Ayaan Hirsi Ali is something rare and beautiful, a truly heroic figure who has faced life-threatening adversity without flinching, and without surrendering an ounce of dignity or resolve. I recently listened to her June 3 podcast with Megyn Kelly, hosted on Ricochet, about Sexual Harassment in the Workplace, and appreciated the common sense expressed both by Ms. Ali and Ms. Kelly. As one of the few conservatives who has never heard Megyn Kelly speak, I was impressed by her thoughtfulness and intelligence — and, in particular, by her willingness to bluntly reject the absurd claims of the gender identity movement. And Ms. Ali’s is a voice I hope is never silenced; I applaud Ricochet for providing her a platform and hope she does well.

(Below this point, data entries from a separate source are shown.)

-- ==== Sys2Proof/Machine/Registers.lean ====
section
/-! DEFINITION. Reads and writes of the register window: what a read returns and does, which writes count, locks,
reserved encodings, shadow registers, and the side effects of a write (R9 to R16, R207, R404, R490 to R492, R562 to R566,
R580, R583). -/

namespace Sys2Proof.Machine

/-! ### What a read returns -/

/-- Replace fields of a word. -/
def putFields (w : Word) (l : List (Nat × Nat × Nat)) : Word := l.foldl (fun a f => putBits a f.1 f.2.1 f.2.2) w

/-- Code of an epoch state (Table 6.5). -/
def epCode : EpState → Nat
  | .none => 0
  | .created => 1
  | .active => 2
  | .closed => 3
  | .synthesised => 4
  | .error => 5
  | .rolledBack => 6
  | .decided => 7
  | .abandoned => 8

/-- Code of a domain state (Table 13.4). -/
def domCode : DomState → Nat
  | .free => 0
  | .acquire => 1
  | .locked => 2
  | .holdover => 3
  | .root => 4

/-- Code of a lane state (Table 10.2). -/
def laneCode : LaneState → Nat
  | .off => 0
  | .offsetCal => 1
  | .trainLow => 2
  | .step => 3
  | .active => 4
  | .test => 5
  | .failed => 6

/-- Code of a node state (Table 14.8). -/
def nodeCode : NodeState → Nat
  | .sapling => 0
  | .member => 1
  | .fault => 2
  | .excluded => 3

/-- A number with one bit for each element of a list. -/
def bitSet (l : List Nat) : Nat := l.foldl (fun a i => a ||| 2 ^ i) 0

/-- State code of a held frame, 0 where none is held (Table 6.13). -/
def State.epochCode (s : State) (n : Fsn) : Nat := match s.epoch n with | some e => epCode e.st | none => 0

/-- RECTs queued on the lanes of a half, saturating (Table 9.16). -/
def State.rectsQueued (s : State) (half : Nat) : Nat :=
  min 4095 ((List.range 96).map (fun k => (s.drive (half * 96 + k)).queue.length)).sum

/-- THERMAL condition of the guard: the die is in the hottest band (Table 18.8, Table 19.2). -/
def State.guardThermal (s : State) : Bool := s.fld F.HKP_TEMP_BAND == 2

/-- Pending and enabled events of a core, lowest first (R492). -/
def State.claimable (s : State) (core : Nat) : Option Nat :=
  (List.range 640).find? (fun e => s.ctl.pend.getLsbD (640 * core + e) &&
    bitOf (s.reg (R.CPX_EV_EN core (e / 32))).toNat (e % 32))

/-- Lanes in ACTIVE (Table 10.10). -/
def State.lanesActive (s : State) : Nat := (s.sds.lanes.filter (fun l => l.st == .active)).length

/-- Fields of CPX, SEC, HKP and MGT that follow other state. -/
def State.viewControl (s : State) (block o : Nat) : List (Nat × Nat × Nat) :=
  match block with
  | 0 =>
    if 0x2000 ≤ o && o < 0x2600 then [(31, 0, s.ctl.pend.toNat / 2 ^ (640 * ((o - 0x2000) / 0x80) + 8 * (o % 0x80)) % 2 ^ 32)]
    else if 0x3800 ≤ o && o < 0x3830 then
      match s.claimable ((o - 0x3800) / 4) with
      | some e => [(9, 0, e), (31, 31, 0)]
      | none => [(9, 0, 0), (31, 31, 1)]
    else []
  | 1 =>
    if o = 0 then [(2, 0, lcCode s.lc)]
    else if o = 4 then [(31, 0, s.secVersion.toNat)]
    else if o = 8 then [(7, 0, s.advancesLeft)]
    else if 0x10 ≤ o && o < 0x20 then [(31, 0, (s.sec.fuses.uid.getD ((o - 0x10) / 4) 0).toNat)]
    else if o = 0x24 then [(0, 0, boolNat s.sec.onAir), (1, 1, boolNat s.sec.updLock), (2, 2, boolNat (!s.pins.tilePg)),
      (3, 3, boolNat s.guardThermal)]
    else if o = 0x28 then [(3, 0, updCode s.sec.upd)]
    else if 0x100 ≤ o && o < 0x500 then
      [(31, 0, (s.meas.getD ((o - 0x100) / 0x40) 0).toNat / 2 ^ (8 * (o % 0x40)) % 2 ^ 32)]
    else []
  | 2 => if o = 0x10 then [(25, 17, s.hkp.over6.toNat / 2 % 2 ^ 9)] else []
  | 4 =>
    if o = 4 then [(0, 0, boolNat s.ctl.mgtLink), (11, 8, (s.ctl.sessions.filter (fun q => q.opened)).length)]
    else if o = 8 then [(31, 0, s.sec.fuses.mac.toNat % 2 ^ 32)]
    else if o = 0xC then [(15, 0, s.sec.fuses.mac.toNat / 2 ^ 32)]
    else []
  | _ => []

/-- Fields of FAB, TIM, CMT and ING that follow other state. -/
def State.viewScreen (s : State) (block o : Nat) : List (Nat × Nat × Nat) :=
  match block with
  | 5 =>
    if o = 0x18 then [(31, 0, s.portStateWord.toNat)]
    else if o = 0x1C then [(6, 0, (failedLinks s.fab.links).length)]
    else if o = 0x20 then [(10, 0, s.fab.guests.length)]
    else []
  | 6 =>
    if o = 8 then [(2, 0, domCode (s.dom false).st), (6, 4, domCode (s.dom true).st), (8, 8, boolNat s.tim.follow),
      (9, 9, boolNat s.tim.house), (22, 16, (s.dom false).depth), (30, 24, (s.dom true).depth)]
    else if o = 0xC then [(2, 0, (s.dom false).parent.getD 7), (6, 4, (s.dom true).parent.getD 7),
      (11, 8, bitSet (s.children false)), (15, 12, bitSet (s.children true))]
    else []
  | 7 =>
    if o = 4 then [(1, 0, screenCode s.cmt.screen), (5, 4, nodeCode s.node), (8, 8, boolNat s.isDecider),
      (25, 16, s.cmt.holdCount)]
    else if o = 8 then [(31, 0, s.cmt.gen.num.toNat)]
    else if o = 0x5C then [(31, 0, (match s.cmt.armed with | some a => a.1 | none => 0).toNat)]
    else if o = 0x60 then [(31, 0, (match s.cmt.armed with | some a => a.2 | none => 0).toNat)]
    else if o = 0x64 then [(0, 0, boolNat s.cmt.armed.isSome)]
    else []
  | 8 =>
    if o = 0x44 then [(31, 0, (s.ing.committed.getD 0).toNat)]
    else if o = 0x48 then [(31, 0, if s.cmt.reckons then s.N.toNat else 0)]
    else if o = 0x4C then [(31, 0, if s.cmt.reckons then (s.N + 1).toNat else 0)]
    else if o = 0x50 then [(8, 8, boolNat s.ing.committed.isSome), (7, 4, s.epochCode (s.N + 1)), (3, 0, s.epochCode s.N)]
    else if o = 0x5C then [(19, 0, s.ing.reclaim)]
    else []
  | _ => []

/-- Fields of THK, GRV, PDL, SDS, APL and DMC that follow other state. -/
def State.viewPipes (s : State) (block o : Nat) : List (Nat × Nat × Nat) :=
  if block = 9 then
    if o = 4 then [(4, 0, bitSet (s.thk.jobs.filterMap (fun j => j.channel)))] else []
  else if 0xB ≤ block && block ≤ 0x12 then
    if o = 8 then [(15, 0, bitSet (s.grv.strips.filterMap (fun x =>
      if x.engine / 16 = block - 0xB then some (x.engine % 16) else none)))] else []
  else if block = 0x16 || block = 0x17 then
    if o = 0x100 then [(4, 0, s.rectsInFlight (block - 0x16)), (27, 16, s.rectsQueued (block - 0x16))]
    else if block = 0x16 && o = 0x10 then
      [(19, 0, s.fld F.PDL_HTIMING_HSYNC + s.fld F.PDL_HTIMING_HBACK + 22 + 512 * (if s.halfFan s.N then 768 else 1536) +
        s.fld F.PDL_HTIMING_HFRONT)]
    else []
  else if block = 0x18 then
    if o = 0x20 then [(7, 0, s.lanesActive)]
    else if o = 0x24 then [(7, 0, s.sds.bgRun.getD 0), (8, 8, boolNat s.sds.bgRun.isSome), (23, 16, s.sds.due.length)]
    else if 0x1000 ≤ o && o < 0x4800 && o % 0x40 = 4 then
      [(3, 0, laneCode (s.lane ((o - 0x1000) / 0x40)).st), (5, 4, (s.lane ((o - 0x1000) / 0x40)).speed)]
    else []
  else if block = 0x19 then
    if 0x1000 ≤ o && o < 0x2000 then [(31, 0, s.apl.mask.toNat / 2 ^ (8 * (o - 0x1000)) % 2 ^ 32)] else []
  else if block = 0x1B then
    if o = 4 then [(7, 4, if s.fld F.HKP_TEMP_BAND = 0 then s.dmc.mr4Hot.toNat else 15)] else []
  else []

/-- The word that a register holds, with the fields that follow other state. -/
def State.view (s : State) (off : Nat) : Word :=
  let block := off / 0x100000
  let o := off % 0x100000
  putFields (s.reg off)
    (if block ≤ 4 then s.viewControl block o else if block ≤ 8 then s.viewScreen block o else s.viewPipes block o)

/-- The high register of a pair with ROV fields (R564, Tables 8.10, 16.7, 16.9). -/
def pairHigh (off : Nat) : Option Nat :=
  if off = R.DMC_UE_ADDR_LO then some R.DMC_UE_ADDR_HI
  else if off = R.MEM_COLLIDE_LO then some R.MEM_COLLIDE_HI
  else if off = R.LYR_PIN_FAULT_LO then some R.LYR_PIN_FAULT_HI
  else none

/-- A latched register's value, where one is latched (R207, R564). -/
def State.latchedWord (s : State) (off : Nat) : Option Word :=
  match (if [R.DMC_UE_ADDR_HI, R.MEM_COLLIDE_HI, R.LYR_PIN_FAULT_HI].contains off then s.latches.lookup off else none) with
  | some w => some w
  | none => match s.ing.epLatch with
    | some l =>
      if off = R.ING_EPOCH_P then l[0]? else if off = R.ING_EPOCH_S then l[1]?
      else if off = R.ING_EPOCH_STATE then l[2]? else none
    | none => none

/-- Bits of a register that a read gives no stated value: its reserved bits (Table 0.5, log entry 25). -/
def openMask (row : RegRow) : Word :=
  ~~~(row.flds.foldl (fun m f => if f.acc = .rsvd then m else m ||| maskW f.hi f.lo) 0)

/-- Mask of the fields of an access code. -/
def accMask (a : Acc) (l : List FldRow) : Word := l.foldl (fun m f => if f.acc = a then m ||| maskW f.hi f.lo else m) 0

/-- What a read of a register returns, with `w` for the bits that no rule states (R12, R14, R207, R564). -/
def State.readWord (s : State) (off : Nat) (w : Word) : Word :=
  match findReg off with
  | none => 0
  | some row =>
    let v := (s.latchedWord off).getD (s.view off)
    let m := openMask row
    (v &&& ~~~(accMask .wo row.flds) &&& ~~~m) ||| (w &&& m)

/-- A claim: the lowest event that is pending and enabled for a core is no longer pending (R492). -/
def claimProg (core : Nat) : Prog :=
  .dyn (fun s => match s.claimable core with
    | some e => .act (.ctl (fun c => { c with pend := c.pend &&& ~~~(1#7680 <<< (640 * core + e)) }))
    | none => .nil)

/-- What a read of a register does beside returning its value (R14, R207, R402, R404, R492, R564, Table 2.21). -/
def readEffect (off : Nat) : Prog :=
  .dyn (fun s => match findReg off with
    | none => .nil
    | some row => .block [
        (match pairHigh off with
         | some h => .act (.latch (fun l => putKey h (s.view h) l))
         | none => .nil),
        .when (off == R.ING_EPOCH_C) (.act (.ing (fun g => { g with
          epLatch := some [s.view R.ING_EPOCH_P, s.view R.ING_EPOCH_S, s.view R.ING_EPOCH_STATE] }))),
        .when (off / 0x100000 == 0 && decide (0x3800 ≤ off)) (claimProg ((off - 0x3800) / 4)),
        .when (accMask .rc row.flds != 0 && !(off / 0x100000 == 0 && decide (0x3800 ≤ off))) (.setReg off (s.reg off &&& ~~~(accMask .rc row.flds))),
        .when (off == R.FAB_DISCARD) (.act (.fab (fun b => { b with firstTold := false }))),
        .when (off == R.ING_FOREIGN_COUNT) (.act (.ing (fun g => { g with firstForeign := true }))),
        .when (off == R.HKP_TEMP_MAX) (.act (.hkp (fun h => { h with maxFresh := true })))])

/-- What a counter that runs with time or with traffic outside the commands has counted by a read of it, an open amount
(log entry 25): cycles of panic (R468) and of a packet that waits for credits (Table 12.24), pattern errors of a lane in
loop-back (R322), frames that the management port drops. -/
def runningCount (off : Nat) : Prog :=
  let add (f : Fld) : Prog := .withFree (fun w => .count f w.toNat)
  .dyn (fun s =>
    if off == R.DMC_PANIC_CYCLES then .when (!s.grv.panics.isEmpty) (add F.DMC_PANIC_CYCLES_COUNT)
    else if off == R.MGT_RX_DROP then .when s.mgtUp (add F.MGT_RX_DROP_COUNT)
    else match (List.range 6).find? (fun p => off == R.FAB_P_CREDIT_STALL p) with
      | some p => .when (portStalled (s.port p)) (add (F.FAB_P_CREDIT_STALL_CYCLES p))
      | none => .when (off / 0x100000 == 0x18) (match (List.range 224).find? (fun i => off == R.SDS_LPRBS_ERR i) with
        | some i => .when (s.patternRuns i) (add (F.SDS_LPRBS_ERR_COUNT i))
        | none => .nil))
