/-! ### Glade scene stream (chapters 2 and 6) -/

/-- What ingest does with a packet before its body counts (R51, R55 to R58, R64, R88, R92, R68): foreign and stale packets
are counted, a bad header is the frame's error 0x0A, or of a frame placed nowhere near only counted, a frozen node takes
nothing, and a packet for S + 3 waits. The deadlines record what a frame lacks; reclamation ends; and what waited is applied
as if it had just come. Readings and choices of the model: log entries 54, 62. Readings and choices of the model: log entries
54, 62. -/
def Obligations.PacketsJudged : Prop :=
  ∀ (s : State) (i : Instr) (g : Glade), s.Inv → s.Awake → gladeOf i = some g →
    (∀ env ty body, i = .gladeUnknownTypePacket env ty body → ty.toNat = 0 ∨ 7 < ty.toNat) →
    (s.boundSource ≠ some g.env.src → s.ing.firstForeign = false → Completes i s (fun t =>
      t.fld F.ING_FOREIGN_COUNT_FOREIGN = s.countUp F.ING_FOREIGN_COUNT_FOREIGN ∧
      Frame [.ing] [F.ING_FOREIGN_COUNT_FOREIGN.off] s t)) ∧
    (s.boundSource = some g.env.src → 16 ≤ g.env.xtfLen.toNat →
      g.env.hdr.streamId.toNat = s.effFld F.ING_STREAM_STREAM_ID →
      (s.node = .fault → Completes i s (fun t => t = s)) ∧
      (s.node ≠ .fault → g.headerOk = true → laterFsn g.fsn s.S = false → Completes i s (fun t =>
        t.fld F.ING_FOREIGN_COUNT_STALE = s.countUp F.ING_FOREIGN_COUNT_STALE ∧
        Frame [] [F.ING_FOREIGN_COUNT_STALE.off] s t)) ∧
      (s.node ≠ .fault → g.headerOk = false → (g.fsn = s.S + 1 ∨ g.fsn = s.S + 2 ∨ g.fsn = s.S + 3) →
        (∀ e, s.epoch g.fsn = some e → e.err.count = 0) → Completes i s (fun t => t.Errs g.fsn 0x0A g.seq)) ∧
      (s.node ≠ .fault → g.headerOk = false → g.fsn ≠ s.S + 1 → g.fsn ≠ s.S + 2 → g.fsn ≠ s.S + 3 →
        Completes i s (fun t => t = { s with ing := { s.ing with badHeaders := s.ing.badHeaders + 1 } })) ∧
      (s.node ≠ .fault → g.headerOk = true → g.fsn = s.S + 3 → s.erroredNow g.fsn = false →
        g.env.stamp < s.instant (if g.type = 6 then .amend else .scene) g.fsn →
        s.queuedBytes + g.body.length + 16 ≤ 64 * 2 ^ 20 → Completes i s (fun t =>
          t.ing = { s.ing with preEpoch := s.ing.preEpoch ++ [{ pkt := i, bytes := g.body.length + 16, s := s.S }] } ∧
          Frame [.ing] [] s t))) ∧
    (∀ n, s.node ≠ .fault → (n = s.S + 1 ∨ n = s.S + 2) →
      (s.epoch n = none → Completes (.sceneDeadline n) s (fun t => t.Errs n 0x02 0)) ∧
      (∀ e, s.epoch n = some e → e.opened = true → (e.closed = true → Completes (.sceneDeadline n) s (fun t => t = s)) ∧
        (e.closed = false → e.err.count = 0 → Completes (.sceneDeadline n) s (fun t => t.Errs n 0x03 0))) ∧
      (∀ e, s.epoch n = some e → e.closeSeen = true → e.livePending = true →
        (e.sealOk = true → Completes (.amendDeadline n) s (fun t => t = s)) ∧
        (e.sealOk = false → e.err.count = 0 → Completes (.amendDeadline n) s (fun t => t.Errs n 0x17 e.amends)))) ∧
    (s.ing.reclaim = 0 → Completes .reclaimDone s (fun t => t = s)) ∧
    (s.ing.reclaim ≠ 0 → Completes .reclaimDone s (fun t =>
      t.ing = { s.ing with reclaim := 0 } ∧ Pended 165 s t ∧ Frame [.ing, .ctl, .freeCount] [] s t)) ∧
    (s.ing.deferred = [] → Completes .deferredPacketApply s (fun t => t = s)) ∧
    (∀ h, s.ing.deferred = [h] → h.pkt = i → h.after = [] → s.mustWait g 0 = false →
      let s' := { s with ing := { s.ing with deferred := [] } }
      s'.Placed g → s'.errored g.fsn = false → s'.erroredNow g.fsn = false → s'.mustWait g 0 = false →
      Completes .deferredPacketApply s (fun t => exec i s' = .next t))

I also listened to a June 16 Podcast by Bari Weiss and her guest Martin Gurri. This podcast appears not to be hosted on Ricochet, so I found it here: Revolt of the Public. What particularly struck me about this interview was Ms. Weiss’s professionalism: she asks intelligent questions, follows up when appropriate, and comes across as a serious woman and a serious interviewer. Mr. Gurri, an ex-CIA employee who left Cuba as a child and has, as he put it, witnessed both right-wing and left-wing totalitarianism, speaks sensibly and optimistically (albeit with some caution) about America. His views on the Internet — that it is transformative and destructive — in many ways comport with my own. I found his rejection of the popular notion that America is a racist country refreshing. I’ll probably read his book, The Revolt of The Public and the Crisis of Authority in the New Millennium.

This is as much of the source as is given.